◆ Prompt:
In the records below, find the line that contains "else if inner.hop" and the line that contains "if roleLevel id = 3", then retype exactly those two lines and every line between them.

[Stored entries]

/-- The lighthouse sends a step to the keeper of a pod. -/
def Units.rollSend (u : Units) (pod version step : Nat) : Units :=
  ((u.upR fun x => { x with rollout := some (pod, version, step), adminSeq := x.adminSeq + 1 }).journalRole 0x30000000 [14, pod, version, step]).toRole
    (0x20000000 + pod) 0x3C 25 (rollBody (u.role.adminSeq + 1) pod version step)

/-- The least pod above `pod` whose keeper role is known. -/
def Units.podAfter (u : Units) (pod : Option Nat) : Option Nat :=
  (u.role.role.filterMap fun p =>
    if p.1 / 2 ^ 28 = 2 && (match pod with | some q => decide (q < p.1 % 2 ^ 28) | none => true) then some (p.1 % 2 ^ 28) else none).foldl
    (fun (a : Option Nat) k => match a with | none => some k | some b => some (min b k)) none

/-- New firmware arrives at the lighthouse (R58, R60): it raises the admitted pair, unless a T3 still runs a version below the pair's new lower one, and
tells the members. -/
def Units.raisePair (u : Units) (version : Nat) : Units :=
  let n := u.role.admitted.getD 1 0
  if !(u.actsAs 0x30000000) || version ≤ n || (NMap.vals u.role.members).any (fun m => m.getD 0 0 < n) then u
  else
    let u := (u.upR fun x => { x with admitted := [n, version] }).journalRole 0x30000000 [15, n, version]
    u.reqAll (u.scopeOf 0x30000000) 0x3C 60 5 [1, 0, 44, St.OK, n, version, u.role.featEpoch, u.role.lastFeats]

/-- The rollout of the admitted pair's new version begins at the first pod (R60). -/
def Units.startRollout (u : Units) (version : Nat) : Units :=
  if !(u.actsAs 0x30000000) || u.role.rollout.isSome || u.role.admitted.getD 1 0 ≠ version then u
  else match u.podAfter none with
    | some pod => u.rollSend pod version 1
    | none => u

/-- The lighthouse goes on when a pod has ended a step (R60): the next step, or after the fourth the 15 minutes' wait; a failed activation holds the rollout
for the operator. -/
def Units.rollNext (u : Units) (pod version step status : Nat) : Units :=
  if u.role.rollout ≠ some (pod, version, step) then u
  else if status ≠ St.OK then u.upR fun x => { x with rolloutHold := true }
  else if step < 4 then u.rollSend pod version (step + 1)
  else (u.upR fun x => { x with rollout := some (pod, version, 5) }).journalRole 0x30000000 [14, pod, version, 5]

/-- The keeper ends a step that every T3 of its pod has answered, or that one has failed: it answers the lighthouse. -/
def Units.rollEnd (u : Units) (pod version step status : Nat) : Units :=
  match u.role.rollTo with
  | some p =>
    if status = St.OK && !u.role.rollWait.isEmpty then u
    else (u.upR fun x => { x with rollTo := none, rollWait := [] }).tellL p.1 0x3C 1 p.2 26 5 (rollBody 0 pod version step ++ [status])
  | none => u

/-- ADMIN_ROLLOUT_STEP (R38, R60): the keeper passes the lighthouse's step to the T3s of its pod, itself among them, and answers when each has answered; a
T3 takes it as its role requires. `status` stands in an answer. -/
def adminRolloutStep (h : LHdr) (seq pod version step status : Nat) (u : Units) : Units :=
  u.recvL h 0x3C 3 fun u =>
    let k := u.role.keeperId
    let top := h.src = (u.roleOf 0x30000000).holder && (u.roleOf k).holding && h.src ≠ u.self
    if lResp h then
      if (u.roleOf 0x30000000).holding then u.rollNext pod version step status
      else if (u.roleOf k).holding then (u.upR fun x => { x with rollWait := x.rollWait.filter (· ≠ h.src) }).rollEnd pod version step status
      else u
    else if top then
      let all := u.self :: u.scopeOf k
      let u := u.upR fun x => { x with rollout := some (pod, version, step), rollWait := all, rollTo := some (h.src, h.seq) }
      all.foldl (fun u d => u.tellL d 0x3C 0 0 25 4 (rollBody seq pod version step)) u
    else if (u.roleOf k).holder ≠ 0 && h.src ≠ (u.roleOf k).holder then u.staleL h
    else (u.upR fun x => { x with rollout := some (pod, version, step) }).rollMine h.src h.seq version step

/-- ADMIN_APPOINTMENT (R35, R43, R47): the parties of a role, and its candidates, at a role epoch that is not lower. One that names a T3 as two parties is
no appointment. -/
def adminAppointment (h : LHdr) (_seq role epoch : Nat) (cids : List Nat) (u : Units) : Units :=
  u.recvRole h 0x3C role epoch fun u =>
    let ps := (cids.take 4).filter (· ≠ 0)
    if ps.eraseDups.length ≠ ps.length then u
    else u.upRole role fun r =>
      { r with epoch := epoch, holder := cids.getD 0 0, pilot := cids.getD 1 0, witness := cids.getD 2 0, standby := cids.getD 3 0,
               alone := r.alone && cids.getD 3 0 = 0, acting := r.acting && cids.getD 2 0 ≠ u.self, cands := cids.drop 4 }

/-- ADMIN_KEY_AGREEMENT (R52): a signed key share gives the key-encryption key of the peer; the T3 answers with its own. -/
def adminKeyAgreement (h : LHdr) (seq : Nat) (sigOk : Bool) (secret : Nat) (u : Units) : Units :=
  u.recvL h 0x3C 5 fun u =>
    if !sigOk then u.authFail h.src
    else
      let u := u.upR fun x => { x with keks := NMap.set x.keks h.src (Config.deriveKek secret) }
      if lResp h then u else u.answerL h.src 0x3C h.seq 208 4 [5, seq, 192]

/-- FEDERATION (Table 2-10): a gateway T3 passes the inner lantern message on within its own domain, or takes it where it is for this T3. -/
def federation (h : LHdr) (dstDomain srcDomain : Nat) (inner : LHdr) (innerDst innerCls innerLen : Nat) (pay : List Nat) (u : Units) : Units :=
  u.recvL h 0x3D 0 fun u =>
    if innerDst = u.self then u.later (.message inner innerCls pay)
    else if inner.hop = 0 then u.hopDrop (16 + h.port)
    else if u.routeFenced innerDst then u.count fencedDrops
    else match u.hop innerDst with
      | some q => (u.emit (.bus 7 [innerDst, innerCls, inner.src, dstDomain, srcDomain, q])).relay q (LHdr.onward inner innerDst innerCls innerLen) pay 5
      | none => u.hopDrop (16 + h.port)

/-! Drills (R45, R46) -/

/-- The paths of Table 2-4 of a role: path number and class. -/
def drillPaths (id : Nat) : List (Nat × Nat) :=
  if roleLevel id = 3 then [(1, 0x39), (2, 0x39), (3, 0x39), (4, 0x3A)]
  else if roleLevel id = 4 then [(5, 0x37), (6, 0x56), (7, 0x44), (8, 0x3B), (9, 0x3A)]
  else [(10, 0x3C), (11, 0x3C), (12, 0x3C), (13, 0x3D)]

/-- Recipients of a path (Table 2-4): a role's reports go to the holder of the role above, feature sets and rollout commands to the keepers, federation
messages to the gateways of the route table, the rest to the scope. -/
def Units.drillTo (u : Units) (id path : Nat) : List Nat :=
  if path = 4 then [(u.roleOf u.role.keeperId).holder].filter (· ≠ 0)
  else if path = 9 then [(u.roleOf 0x30000000).holder].filter (· ≠ 0)
  else if path = 10 || path = 11 then ((u.role.role.filter fun p => p.1 / 2 ^ 28 = 2).map fun p => p.2.holder).filter fun c => c ≠ 0 && c ≠ u.self
  else if path = 13 then (((NMap.vals u.role.routes).filter fun e => e.kind = 3 && e.valid).map (·.target)).filter (· ≠ u.self)
  else u.scopeOf id

/-- Send one drill probe: flag bit 2, no content that acts. -/
def Units.drillSend (u : Units) (id path cls dst : Nat) : Units :=
  let n := u.role.nextSeq
  let u := u.upR fun x => { x with nextSeq := wrapW 16 (n + 1) }
  (u.upRole id fun r => { r with drillOut := r.drillOut ++ [(path, dst, n)] }).sendL dst cls 4 n 16 (roleLevel id) []

/-- End a drill with no probe left: the ROLE_DRILL command that began it completes with the count of failing paths. -/
def Units.drillEnd (u : Units) (id : Nat) : Units :=
  let r := u.roleOf id
  if !r.drillOut.isEmpty then u
  else match r.drillCmd with
    | some c => (u.setRole id { r with drillCmd := none }).done { ring := c.1, tag := c.2.1, stamp := c.2.2.1, gen := c.2.2.2 } 0 0x0208 St.OK r.drillFail
    | none => u

/-- The pilot sends a probe on every path of its role (R46). -/
def Units.drillStart (u : Units) (id : Nat) : Units :=
  let u := u.upRole id fun r => { r with drillFail := 0, drillOut := [] }
  ((drillPaths id).foldl (fun u p => (u.drillTo id p.1).foldl (fun u d => u.drillSend id p.1 p.2 d) u) u).drillEnd id

/-- DRILL_INTERVAL (R46): a scheduled drill. -/
def drillInterval (role : Nat) (u : Units) : Units :=
  let r := u.roleOf role
  if r.pilot = u.self && r.drillHours ≠ 0 then u.drillStart role else u

/-- DRILL_PATH_TIMEOUT (R46): no answer within 10 ms raises ROLE_DRILL_FAIL, naming the path and the recipient. -/
def drillPathTimeout (role path cid : Nat) (u : Units) : Units :=
  let r := u.roleOf role
  if r.drillOut.any fun x => x.1 = path && x.2.1 = cid then
    let u := u.setRole role { r with drillOut := r.drillOut.filter fun x => !(x.1 = path && x.2.1 = cid), drillFail := r.drillFail + 1 }
    (u.raise Ev.ROLE_DRILL_FAIL (roleLevel role) 0x000 (payloadOf [(0, 4, cid), (4, 1, path)])).drillEnd role
  else u

/-- DRILL_PROBE_ANSWER (R46, R53): the sequence echoed ends that probe. -/
def drillProbeAnswer (h : LHdr) (seq : Nat) (u : Units) : Units :=
  match u.role.role.find? fun p => p.2.drillOut.any fun x => x.2.2 = seq && x.2.1 = h.src with
  | some p => (u.upRole p.1 fun r => { r with drillOut := r.drillOut.filter fun x => !(x.2.2 = seq && x.2.1 = h.src) }).drillEnd p.1
  | none => u

/-! Hand-back and rollout (R48, R60) -/

/-- A quiet point of a role as far as its holder's state shows it (R48): no failure handled and no placement or spare-in under way in its scope, no rollout
step open, and 60 s since the last change of holder. -/
def Units.roleQuiet (u : Units) (role : Nat) : Bool :=
  let r := u.roleOf role
  !((NMap.vals u.role.watch).any fun w => w.probing) && u.role.placing.isEmpty &&
    (if roleLevel role = 4 then u.rcv.coord.isEmpty && u.rcv.waitReqs.isEmpty else true) &&
    (if roleLevel role = 5 then !((NMap.vals u.role.summaries).any fun x => x.getD 2 0 ≠ 0) else true) &&
    (match u.role.rollout with | some x => x.2.2 = 5 | none => true) && decide (r.since + 60000000000 ≤ u.clk.mono)

/-- HANDBACK_QUIET_POINT (R48): with the home flag set and the first candidate a pilot that has been ready for 60 s, at a quiet point the holder hands the role
back. A failure that arrives during the hand-back ends it: the holder asks for its lease again. `calm` says what no state of the holder shows: no route
version is on its way, and no failure elsewhere in the scope is open. -/
def handbackQuietPoint (role : Nat) (calm : Bool) (u : Units) : Units :=
  let r := u.roleOf role
  if !r.holding then u
  else if calm && u.roleQuiet role then
    if r.home && r.pilot ≠ 0 && r.cands.head? = some r.pilot && !r.stopped && !r.rebuilding &&
        (match r.pilotSince with | some t => decide (t + 60000000000 ≤ u.clk.mono) | none => false) then u.handBack role
    else u
  else if r.handing then
    (u.setRole role { r with reqSeq := wrapW 32 (r.reqSeq + 1), waiting := true, handing := false }).askLease role (wrapW 32 (r.reqSeq + 1))
  else u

◆ Output for this task:
    else if inner.hop = 0 then u.hopDrop (16 + h.port)
    else if u.routeFenced innerDst then u.count fencedDrops
    else match u.hop innerDst with
      | some q => (u.emit (.bus 7 [innerDst, innerCls, inner.src, dstDomain, srcDomain, q])).relay q (LHdr.onward inner innerDst innerCls innerLen) pay 5
      | none => u.hopDrop (16 + h.port)

/-! Drills (R45, R46) -/

/-- The paths of Table 2-4 of a role: path number and class. -/
def drillPaths (id : Nat) : List (Nat × Nat) :=
  if roleLevel id = 3 then [(1, 0x39), (2, 0x39), (3, 0x39), (4, 0x3A)]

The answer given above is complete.